The low-field (below 5 Oe) ac and dc magnetic response of a magnetic fluid [MF] sample in the range of 305 to 360 K and 410 to 455 K was experimentally and theoretically investigated. We found a systematic deviation of Curie's law, which predicts a linear temperature dependence of inverse initial susceptibility in the range of our investigation. This finding, as we hypothesized, is due to the onset of a second-order-like cluster-to-monomer transition with a critical exponent which is equal to 0.50. The susceptibility data were well fitted by a modified Langevin function, in which cluster dissociation into monomers, at the critical temperature [T*], was included. In the ac experiments, we found that T* was reducing from 381.8 to 380.4 K as the frequency of the applied field increases from 123 to 173 Hz. In addition, our ac experiments confirm that only monomers respond for the magnetic behavior of the MF sample above T*. Furthermore, our Monte Carlo simulation and analytical results support the hypothesis of a thermal-assisted dissociation of chain-like structures.
PACS: 75.75.-C; 75.30.Kz; 75.30.Cr.
Keywords:magnetic fluid; inverse initial susceptibility; cluster disruption; critical temperature; Langevin function
The interest in magnetic fluids [MFs] has increased enormously in the last decade, particularly due to the opportunities they provide for applications in the medical field [1-7]. Among others, MFs have been used as an excellent material platform for the development of magnetic immunoassay [1,2], contrast agents for magnetic resonance imaging [3,4], and material devices for magnetohyperthermia [5-7]. Deep understanding of magnetic susceptibility, however, is a key issue not only from the fundamental point of view, but also while tailoring nanosized magnetic materials for medical applications [1-7]. The design of nanosized magnetic particles, taking into account the maximization of the materials' response in terms of their use for diagnosis, imaging, and therapy, requires the knowledge of the temperature dependence of the magnetic susceptibility under the action of applied dc and ac fields.

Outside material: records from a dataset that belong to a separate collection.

-- ==== Sys2Proof/Machine/Grid.lean ====
section
/-! DEFINITION. Coordinates and bypass (R57 to R63), access to cells, contexts and routers, the runs they belong to, faults of
runs (R650), and the repair events of a position (R446, R447). -/
namespace Sys2Proof.Machine

/-- The QROW_MAP byte of quadrant-row (q, y) (Table 20.15). -/
def State.qrow (s : State) (q y : Nat) : Nat :=
  let i := q * 32 + y
  bitsOf (s.reg (pgRepair * 0x1000 + 0x100 + i / 4 * 4)).toNat (8 * (i % 4) + 7) (8 * (i % 4))
def State.setQrow (s : State) (q y v : Nat) : State :=
  let i := q * 32 + y
  let a := pgRepair * 0x1000 + 0x100 + i / 4 * 4
  s.setReg a (BitVec.ofNat 32 (setBits (s.reg a).toNat (8 * (i % 4) + 7) (8 * (i % 4)) v))
/-- The fuse bypass value of a quadrant-row (R458). -/
def State.qhard (s : State) (q y : Nat) : Nat :=
  let i := q * 32 + y
  bitsOf (s.reg (pgRepair * 0x1000 + 0x180 + i / 4 * 4)).toNat (8 * (i % 4) + 4) (8 * (i % 4))
def State.bypass (s : State) (q y : Nat) : Nat := s.qrow q y % 32
def State.removed (s : State) (q y : Nat) : Bool := bitOf (s.qrow q y) 5
def State.spareBad (s : State) (q y : Nat) : Bool := bitOf (s.qrow q y) 6

/-- Physical position of a logical cell (R59). -/
def State.physOf (s : State) (x y : Nat) : Nat :=
  let q := x / 16
  let l := x % 16
  y * 68 + 17 * q + (if l < s.bypass q y then l else l + 1)

def posPx (pos : Nat) : Nat := pos % 68
def posPy (pos : Nat) : Nat := pos / 68
def posQ (pos : Nat) : Nat := pos % 68 / 17

/-- What a position holds (R63, Table 21.2): KIND 0 with its logical cell, 1 BYPASSED, 2 REMOVED. -/
def State.logicalOf (s : State) (pos : Nat) : Nat × Nat × Nat :=
  let q := posQ pos
  let y := posPy pos
  let l := posPx pos - 17 * q
  let b := s.bypass q y
  if s.removed q y then (2, 0, 0)
  else if l = b then (1, 0, 0)
  else (0, 16 * q + (if l < b then l else l - 1), y)
def State.holdsLogical (s : State) (pos : Nat) : Bool := (s.logicalOf pos).1 == 0

def State.cell (s : State) (pos : Nat) : Cell := mapGet Cell.zero s.grid.cells pos
def State.setCell (s : State) (pos : Nat) (c : Cell) : State :=
  { s with grid := { s.grid with cells := mapSet Cell.zero s.grid.cells pos c } }
def State.router (s : State) (pos : Nat) : Router := mapGet Router.zero s.grid.routers pos
def State.setRouter (s : State) (pos : Nat) (r : Router) : State :=
  { s with grid := { s.grid with routers := mapSet Router.zero s.grid.routers pos r } }
/-- Both banks released (R193). -/
def Matrix.released (m : Matrix) : Matrix := { m with a0 := { m.a0 with taken := false }, a1 := { m.a1 with taken := false } }
def Cell.ctx (c : Cell) (n : Nat) : Ctx := mapGet Ctx.blank c.ctxs n
def Cell.setCtx (c : Cell) (n : Nat) (x : Ctx) : Cell := { c with ctxs := mapSet Ctx.blank c.ctxs n x }
def State.ctx (s : State) (pos n : Nat) : Ctx := (s.cell pos).ctx n
def State.setCtx (s : State) (pos n : Nat) (x : Ctx) : State := s.setCell pos ((s.cell pos).setCtx n x)

/-- Positions of a section's cells, row by row. -/
def State.sectPositions (s : State) (t : Sect) : List Nat :=
  (List.range t.h).flatMap fun j => (List.range t.w).map fun i => s.physOf (t.orgX + i) (t.orgY + j)

/-- The section that context `n` of a position holds. -/
def State.sectAt (s : State) (pos n : Nat) : Option Sect :=
  let c := s.ctx pos n
  if c.state = .empty then none else s.work.sects.find? fun t => t.region == c.region && t.ctx == n
def State.sectByRegion (s : State) (region : Nat) : Option Sect := s.work.sects.find? fun t => t.region == region
def State.sectById (s : State) (sid : Nat) : Option Sect := s.work.sects.find? fun t => t.sid == sid && t.live

def Run.going (r : Run) : Bool := r.phase == .active || r.phase == .draining

/-- Change the runs of a section that are in progress. -/
def State.onRuns (s : State) (sid : Nat) (f : Run → Run) : State :=
  { s with work := { s.work with runs := s.work.runs.map fun r => if r.sid == sid && r.going then f r else r } }

def endPoison : Ending := ⟨0x30, 0, 0⟩
/-- fc since an instant at the clock now set. -/
def State.fcSince (s : State) (t0 : Dword) : Nat := (s.tb - t0).toNat * s.fld pgPower R.power_DVFS2 / 1000
/-- fc a run has used (R36). -/
def State.runUsed (s : State) (r : Run) : Nat := r.fcBefore + s.fcSince r.startTb

/-- Which of two final outcomes of one fc is written: FAULT, then REFUSED, then DONE. -/
def postRank (code : Nat) : Nat := if 0x30 ≤ code then 2 else if 0x20 ≤ code then 1 else 0
/-- Combine an outcome with one that waits (R654). -/
def postMerge (old : Option Post) (p : Post) : Option Post :=
  match old with
  | none => some p
  | some o =>
    if o.final then
      (if p.final && p.at_ == o.at_ && decide (postRank o.code < postRank p.code) then some p else some o)
    else some p

/-- A run met its completion condition in this fc. -/
def State.justDone (s : State) (r : Run) : Bool :=
  r.phase == .ended && r.cut == 0 && r.fault.isNone && !r.poison && s.fcSince r.doneAt == 0
/-- A fault detected in the fc of a run's completion condition prevails over DONE (R38). -/
def State.faultDone (s : State) (sid : Nat) (e : Ending) : State :=
  match s.work.runs.find? fun r => r.sid == sid && s.justDone r with
  | none => s
  | some r => { s with work := { s.work with
      runs := s.work.runs.map fun x => if x = r then { x with fault := some e } else x
      descs := s.work.descs.map fun d => if d.id = r.item then { d with
        done := d.done.filter (· != sid)
        conts := []
        post := postMerge d.post ⟨e.code, e.reason, e.detail, true, r.doneAt⟩ } else d } }
/-- A fault detected in a run (R650): its drain starts. The first fault detected is the run's: where the run consumed poison before, that is
FAULT_POISON (Table 5.10), and a second fault changes nothing. -/
def Run.faulted (e : Ending) (r : Run) : Run :=
  match r.fault with
  | some _ => r
  | none => { r with fault := some (if r.poison then endPoison else e), phase := .draining, cut := if r.cut = 0 then 3 else r.cut }
/-- A section's run in progress is cut: its engines stop until a run of it starts (R258). -/
def State.haltSection (s : State) (sid : Nat) : State :=
  if s.work.runs.any fun r => r.sid == sid && r.going then
    { s with work := { s.work with sects := s.work.sects.map fun (t : Sect) => if t.sid = sid then { t with halted := true } else t } }
  else s
def State.faultSection (s : State) (sid : Nat) (e : Ending) : State := ((s.faultDone sid e).haltSection sid).onRuns sid (Run.faulted e)
def State.faultRunAt (s : State) (pos n : Nat) (e : Ending) : State :=
  match s.sectAt pos n with
  | none => s
  | some t => s.faultSection t.sid e
def State.faultRegion (s : State) (region : Nat) (e : Ending) : State :=
  match s.sectByRegion region with
  | none => s
  | some t => s.faultSection t.sid e
/-- A run consumes a poisoned granule or element (R124, R125). -/
def State.poisonRunAt (s : State) (pos n : Nat) : State :=
  match s.sectAt pos n with
  | none => s
  | some t => (s.faultDone t.sid endPoison).onRuns t.sid fun r => { r with poison := true }

/-- Activity of the run that is in progress on a region, or of the device account (R418). -/
def State.actRegion (s : State) (region : Nat) (f : Activity → Activity) : State :=
  match s.sectByRegion region with
  | none => s.actOwner 1024 f
  | some t =>
    match s.work.runs.find? fun r => r.sid == t.sid && r.going with
    | none => s.actOwner 1024 f
    | some r =>
      match s.work.descs.find? fun d => d.id == r.item with
      | none => s.actOwner 1024 f
      | some d => (s.actOwner d.tenant f).actItem d.id f
def Activity.addUnits (n : Nat) (a : Activity) : Activity := { a with units := a.units + n }
def Activity.addFlits (n : Nat) (a : Activity) : Activity := { a with flits := a.flits + n }
def Activity.addEth (n : Nat) (a : Activity) : Activity := { a with ethBytes := a.ethBytes + n }

def endDone : Ending := ⟨0x00, 0, 0⟩
def endBound : Ending := ⟨0x31, 0, 0⟩
def endTag : Ending := ⟨0x32, 0, 0⟩
def endTimeout : Ending := ⟨0x33, 0, 0⟩
def endFormat (reason : Nat) : Ending := ⟨0x34, reason, 0⟩
def endInternal : Ending := ⟨0x3F, 0, 0⟩

/-- The low half of the SECTION_ID of the run at a position, for a RAS record's DETAIL. -/
def State.detailAt (s : State) (pos n : Nat) : Nat :=
  match s.sectAt pos n with
  | none => 0
  | some t => t.sid % 2 ^ 32

/-- A degradation cause of Table 14.12 arises or ends; TOP's DEG_CHANGE event follows a change (R462). -/
def State.setCause (s : State) (bit : Nat) (b : Bool) : State :=
  let a := pgTop * 0x1000 + 0x50
  if s.regBit a bit = b then s else (s.setRegBit a bit b).event pgTop 0

def State.setPosFaulty (s : State) (pos : Nat) : State :=
  s.setRegBit (pgRepair * 0x1000 + 0x200 + pos / 32 * 4) (pos % 32) true

/-- Decide what a faulty position that holds a logical cell leads to (R447). -/
def State.decideRepair (s : State) (pos : Nat) : State :=
  let q := posQ pos
  let y := posPy pos
  let p := posPx pos - 17 * q
  let s1 := s.setCause 8 true
  let pendingHere := s.grid.shifts.any fun t => t.1 == q && t.2.1 == y
  if s.bypass q y = 16 ∧ s.spareBad q y = false ∧ s.grid.spareBads.contains (q, y) = false ∧ pendingHere = false then
    { s1 with grid := { s1.grid with shifts := s1.grid.shifts ++ [(q, y, p, 0)] } }
  else
    { s1 with grid := { s1.grid with
        shifts := s1.grid.shifts.filter fun t => !(t.1 == q && t.2.1 == y)
        removals := if s1.grid.removals.contains (q, y) then s1.grid.removals else s1.grid.removals ++ [(q, y)] } }

/-- A position is judged faulty (R446 to R448). -/
def State.makeFaulty (s : State) (pos : Nat) : State :=
  let k := mapGet Strikes.zero s.grid.strikes pos
  if k.faulty then s
  else
    let s1 := (({ s with grid := { s.grid with strikes := mapSet Strikes.zero s.grid.strikes pos { k with faulty := true } } }).setPosFaulty
      pos).event pgRepair 0
    if s1.holdsLogical pos then
      if s1.regBit (pgRepair * 0x1000 + 8) 8 then s1.decideRepair pos
      else { s1.setCause 8 true with grid := { (s1.setCause 8 true).grid with awaiting := s1.grid.awaiting ++ [pos] } }
    else
      let at_ := (posQ pos, posPy pos)
      let s2 := { s1 with grid := { s1.grid with spareBads := at_ :: s1.grid.spareBads } }
      if s2.grid.shifts.any fun t => (t.1, t.2.1) == at_ then
        { s2 with grid := { s2.grid with
            shifts := s2.grid.shifts.filter fun t => (t.1, t.2.1) != at_
            removals := s2.grid.removals ++ [at_] } }
      else s2

/-- Instants within `w` ns before now. -/
def recent (now : Dword) (w : Nat) (ts : List Dword) : List Dword := ts.filter fun t => decide ((now - t).toNat ≤ w)

/-- A strike at a position (R446): faulty once STRIKE_THR strikes lie within STRIKE_WIN_H hours. -/
def State.strike (s : State) (pos : Nat) : State :=
  let k := mapGet Strikes.zero s.grid.strikes pos
  let ts := recent s.tb (s.fld pgRepair R.repair_THR0_STRIKE_WIN_H * 3600000000000) (s.tb :: k.times)
  let s1 := { s with grid := { s.grid with strikes := mapSet Strikes.zero s.grid.strikes pos { k with times := ts } } }
  if s.fld pgRepair R.repair_THR0_STRIKE_THR ≤ ts.length then s1.makeFaulty pos else s1

/-- An SP_CE report at a position (R446): CE_THR of them within CE_WIN_S make a strike, and the count restarts. -/
def State.ceReport (s : State) (pos : Nat) : State :=
  let k := mapGet Strikes.zero s.grid.strikes pos
  let ts := recent s.tb (s.fld pgRepair R.repair_THR2 * 1000000000) (s.tb :: k.ceTimes)
  if s.fld pgRepair R.repair_THR1 ≤ ts.length then
    ({ s with grid := { s.grid with strikes := mapSet Strikes.zero s.grid.strikes pos { k with ceTimes := [] } } }).strike pos
  else { s with grid := { s.grid with strikes := mapSet Strikes.zero s.grid.strikes pos { k with ceTimes := ts } } }

/-- The clocks outside the always-on domain run: power is on, no power cut has stopped them (R433, R638) and THERMTRIP_N is high
(R416), and the device is not in STANDBY (R593). -/
def State.clocked (s : State) : Bool :=
  s.sys.on_ && !s.sys.tripped && s.sys.cut.isNone && !(s.sys.lpPhase == .asleep && s.sys.lpTarget == 4)
/-- The grid is powered and clocked, out of GRID reset and not napping (R130, R134, R638). -/
def State.gridRuns (s : State) : Bool := s.grid.on_ && !s.grid.heldReset && !s.grid.nap && s.clocked
/-- A unit of the grid acts only while the grid clocks run. -/
def State.onGrid (s : State) (k : Host.Outcome State Fault Refusal) : Host.Outcome State Fault Refusal :=
  if s.gridRuns then k else s.passOver "the grid clocks do not run"
/-- A unit outside the always-on domain acts only while its clocks run. -/
def State.onClock (s : State) (k : Host.Outcome State Fault Refusal) : Host.Outcome State Fault Refusal :=
  if s.clocked then k else s.passOver "the clocks are stopped"

/-- SUSPEND on entry to a power state, and the flushed buffer is the caller's (R535): 1 NAP, 2 SLEEP, 3 STANDBY. -/
def State.suspendRec (s : State) (code : Nat) : State :=
  { s with sys := { s.sys with suspendTb := s.tb } }.traceRec 3 0x13 (leBytes 1 code)
/-- RESUME on exit (R535). -/
def State.resumeRec (s : State) (code : Nat) : State :=
  s.traceRec 4 0x13 (leBytes 1 code ++ List.replicate 7 0 ++ leBytes 8 s.sys.suspendTb.toNat)
/-- The grid clocks restart out of NAP (R588). -/
def State.endNap (s : State) : State :=
  if s.grid.nap then ({ s with grid := { s.grid with nap := false } }.setFld pgPower R.power_LP_STATE 0).resumeRec 1 else s
/-- A scratchpad access or an arriving image restarts the grid clocks, until the next tick. -/
def State.wakeGrid (s : State) : State :=
  if s.grid.nap then { s.endNap with grid := { s.endNap.grid with stayAwake := true } } else s

end Sys2Proof.Machine
end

In this context, the widely accepted concept is a linear relationship between the inverse initial magnetic susceptibility (1/χ) and the temperature (T), which is accounted for by the first-order Langevin function. Nevertheless, unusual deviations of linearity at temperatures within the range of interest for the medical applications, with no conclusive explanation yet, have been reported . Since an interaction among particles in a MF sample, either modulated or not by external fields, cannot be ignored and leads to expontaneous agglomeration in clusters or chain-like structures (dimers, trimers, etc.) [9-11], the superlinear deviation of the 1/χ versus T curve has been attributed to magnetic dipolar interaction among the nanosized particles . The Langevin function, however, includes no interaction among the suspended particles, and therefore, clusters are ruled out from the classical description. Nevertheless, at high enough temperatures, the phenomenon of thermally assisted cluster disruption within MF samples has been reported . Therefore, to understand the underlying physics of this nonlinearity in magnetization, a more complete physical model is highly demanded. The new model should take into account both monomers and clusters in MFs.
In this study, we report the unusual superlinear deviation in the temperature dependence of the inverse initial magnetic susceptibility in a magnetite-based (Fe3O4) MF sample in the temperature range of 305 to 360 K. The observed breakdown of Curie's law, which scales linearly the inverse susceptibility with temperature, indicates that besides the usual tendency of alignment of magnetic moments with the applied field, there exists an additional thermally assisted physical process connected to cluster disruption within MF samples. Therefore, we propose a model in which a chain-like disruption at a typical transition temperature (T*) is incorporated. We found that the extended model reproduces quite well the observed superlinear deviation. Additionally, the above-mentioned superlinear deviation of the (1/χ) × T data for chains of particles is supported by Monte Carlo [MC] simulation and herein incorporated.
In order to verify the universality of the experiment regarding the relationship of inverse initial susceptibility and temperature, we explored the experiments under dc and ac magnetic fields, the latter at different frequencies. The MF sample used in our experiment was a commercial magnetic colloid (EFH1, Ferrotec Corporation, Santa Clara, CA, USA), consisting of Fe3O4 magnetite nanoparticles (mean particle diameter of 10 nm) suspended in light mineral oil. The applied magnetic fields were 5 and 2 Oe (amplitude) for dc and ac experiments, respectively. The ac experiments were performed at 123 and 173 Hz.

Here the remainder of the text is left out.